Standardizing all raw descriptors...
Standardization complete.


#### 4.3 Build and Re-Standardize Composite Factors

In [21]:

# Create the composite factors by averaging the standardized descriptors
df['Value_composite'] = df[['z_bm_desc', 'z_ep_desc']].mean(axis=1)
df['Momentum_composite'] = df[['z_mom12_1_desc', 'z_mom6_1_desc']].mean(axis=1)

print("\nComposite factors created.
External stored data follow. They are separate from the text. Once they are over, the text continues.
-- ==== Sys2Proof/Machine/State.lean ====
section
/-! DEFINITION. The state of the block (Table S of rule R20), the inputs the environment will present to it, the
reasons a step can stop, and the state after reset (Table V of rule R42). -/

namespace Sys2Proof.Machine

open Sys2Proof

/-- The input events of rule R58: the whole of what the environment can do to the block. -/
inductive Event where
  /-- One byte arrives from the host (rule R99). -/
  | rxByte (b : Byte)
  /-- One telemetry tick (rule R175). -/
  | tick
  /-- The ambient temperature is supplied to the TDS model (rule R137). -/
  | setTemp (t : Number)
  /-- Hardware reset (rule R210). -/
  | hwReset
  deriving DecidableEq, Repr

/-- The registers of one sensor: its stored value, its circular buffer and the write cursor (rules R23, R25, R26).
A sensor without a filter has no buffer and no cursor, an absent one none of the three: the fields stand here all the
same and are neither read nor written (log 11). -/
structure SensorRegs where
  value : Number
  buf : List Number
  cur : Nat
  deriving DecidableEq, Repr

/-- The state. `rxBuf` to `tdsTemp` are the block's own (Table S); `cfg` is its configuration, which no step writes
(rule R6, log 8); `events`, `rawAns`, `rawLog` and `free` are the model's (logs 6, 7, 15, 16). -/
structure State where
  /-- The configuration `Cfg` (Table P). -/
  cfg : Cfg
  /-- `rx_buf[0..5]` (rule R37). -/
  rxBuf : Vector Byte 6
  /-- `rx_cnt`, 0 to 5 (rule R37). -/
  rxCnt : Fin 6
  /-- `tx`, every byte emitted toward the host, in emission order (rule R38). -/
  tx : List Byte
  /-- `value[s]`, `buf[s]`, `cur[s]` of each kind. -/
  sensor : PerKind SensorRegs
  /-- `ph_mode` (rule R29). -/
  phMode : PhMode
  /-- `ph_zero_offset` (rule R30). -/
  phZeroOffset : Number
  /-- `ph_low` (rule R31). -/
  phLow : Number
  /-- `ph_mid` (rule R31). -/
  phMid : Number
  /-- `ph_high` (rule R31). -/
  phHigh : Number
  /-- `tds_probe` (rule R33). -/
  tdsProbe : Number
  /-- `tds_temp` (rule R34). -/
  tdsTemp : Number
  /-- The events the environment has still to present, the next one first (rule R60, log 7). -/
  events : List Event
  /-- The answers the front end will give to the next `RAW(s)` requests, per kind (rule R9, log 6). -/
  rawAns : PerKind (List Number)
  /-- The `RAW(s)` requests made so far, in order: an output trace, as `tx` is (rule R58, log 15). -/
  rawLog : List Kind
  /-- How many free values have been drawn (log 16). -/
  free : Nat
  deriving DecidableEq, Repr

/-- The reasons the machine stops with a fault: none. "No error is fatal to the process" (rule R193), no arithmetic,
range or state error exists (rule R200), and a rejected frame is dropped (rule R194). The type is empty (log 21). -/
inductive Fault where
  deriving DecidableEq, Repr

/-- The reasons the model gives no behaviour. -/
inductive Refusal where
  /-- Raised by an arm of `exec` whose instruction has no meaning yet. Safe. -/
  | notModelled (mnemonic : String)
  /-- Raised by `step` when the configuration is illegal: "a block with an illegal configuration does not exist; a
  model refuses it" (rule R212, U7). Safe. -/
  | illegalConfiguration
  deriving DecidableEq, Repr

/-- What a step or a meaning answers. -/
abbrev Outcome := Host.Outcome State Fault Refusal

/-- The window of a sensor after reset: `C(s)` copies of `INIT(s)` if it has a filter (rules R24, R25, R210). -/
def resetWindow (c : SensorCfg) : List Number :=
  match c.filter with
  | .none => []
  | .mean => List.replicate c.cap c.initial
  | .median => List.replicate c.cap c.initial

/-- The registers of a sensor after reset (Table V). -/
def resetRegs (c : SensorCfg) : SensorRegs where
  value := c.initial
  buf := resetWindow c
  cur := 0

/-- The block of configuration `c` right after its first reset (Table V of rule R42). The bytes of `rx_buf`, which
the spec leaves unspecified, are zero (log 10). No event is pending, no answer scripted (logs 6, 7, 15, 16). -/
def State.initial (c : Cfg) : State where
  cfg := c
  rxBuf := Vector.replicate 6 0
  rxCnt := 0
  tx := []
  sensor :=
    { temp := resetRegs c.sensor.temp
      ph := resetRegs c.sensor.ph
      tds := resetRegs c.sensor.tds }
  phMode := c.ph.initMode
  phZeroOffset := (cfgNum c).zero
  phLow := c.ph.defLow
  phMid := c.ph.defMid
  phHigh := c.ph.defHigh
  tdsProbe := c.tds.defProbe
  tdsTemp := (cfgNum c).twentyFive
  events := []
  rawAns := { temp := [], ph := [], tds := [] }
  rawLog := []
  free := 0

/-- The machine right after reset, in the configuration of Table P's defaults (log 9). -/
def State.reset : State := State.initial Config.default

end Sys2Proof.Machine
end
Now re-standardizing...")

# Re-standardize the final composites
# This ensures they have a clean mean=0, std=1 profile
df['Value'] = df.groupby('date')['Value_composite'].transform(
    lambda x: standardize_cap_weighted(x, df.loc[x.index, 'cap_weight'])
)
df['Momentum'] = df.groupby('date')['Momentum_composite'].transform(
    lambda x: standardize_cap_weighted(x, df.loc[x.index, 'cap_weight'])
)

# Rename the single-descriptor factors for consistency
df.rename(columns={
    'z_size_desc': 'Size',
    'z_ww_desc': 'FinConstraint'
}, inplace=True)

print("Final factors assembled and cleaned.")


Composite factors created. Now re-standardizing...
Final factors assembled and cleaned.


In [None]:
#TEMP_FILE = os.path.join(onedrive_root, "0. DATASETS", "temps", "df_temp.parquet")
#df.to_parquet(TEMP_FILE)

### 5. Assemble and Save the Final X Matrix 


In [22]:
industry_dummies = pd.get_dummies(df['industry'], prefix='Ind')

In [23]:

# Our final style factors are the re-standardized composites and the single descriptors
style_factors = ['Size', 'Value', 'Momentum', 'FinConstraint']

# Combine our final style factors with the industry dummies
# First, let's align them to the same index (date, permno)
df_for_x = df[style_factors].copy()
X = df_for_x.join(industry_dummies)

# Drop any rows with missing factor exposures, as we can't use them in the regression
X.dropna(inplace=True)

# Define the output file path
X_FILE = os.path.join(DATA_DIR, 'factor_exposures.parquet')

# Save the final, time-varying X matrix to a Parquet file
X.to_parquet(X_FILE)

print(f"\nFinal time-varying factor exposure matrix (X) saved to {X_FILE}")
print(f"Shape of final X matrix: {X.shape}")
print("Notebook 2 (Project Titan) is complete.")


Final time-varying factor exposure matrix (X) saved to D:\OneDrive\0. DATASETS\outputs\factor_exposures.parquet
Shape of final X matrix: (1030177, 16)
Notebook 2 (Project Titan) is complete.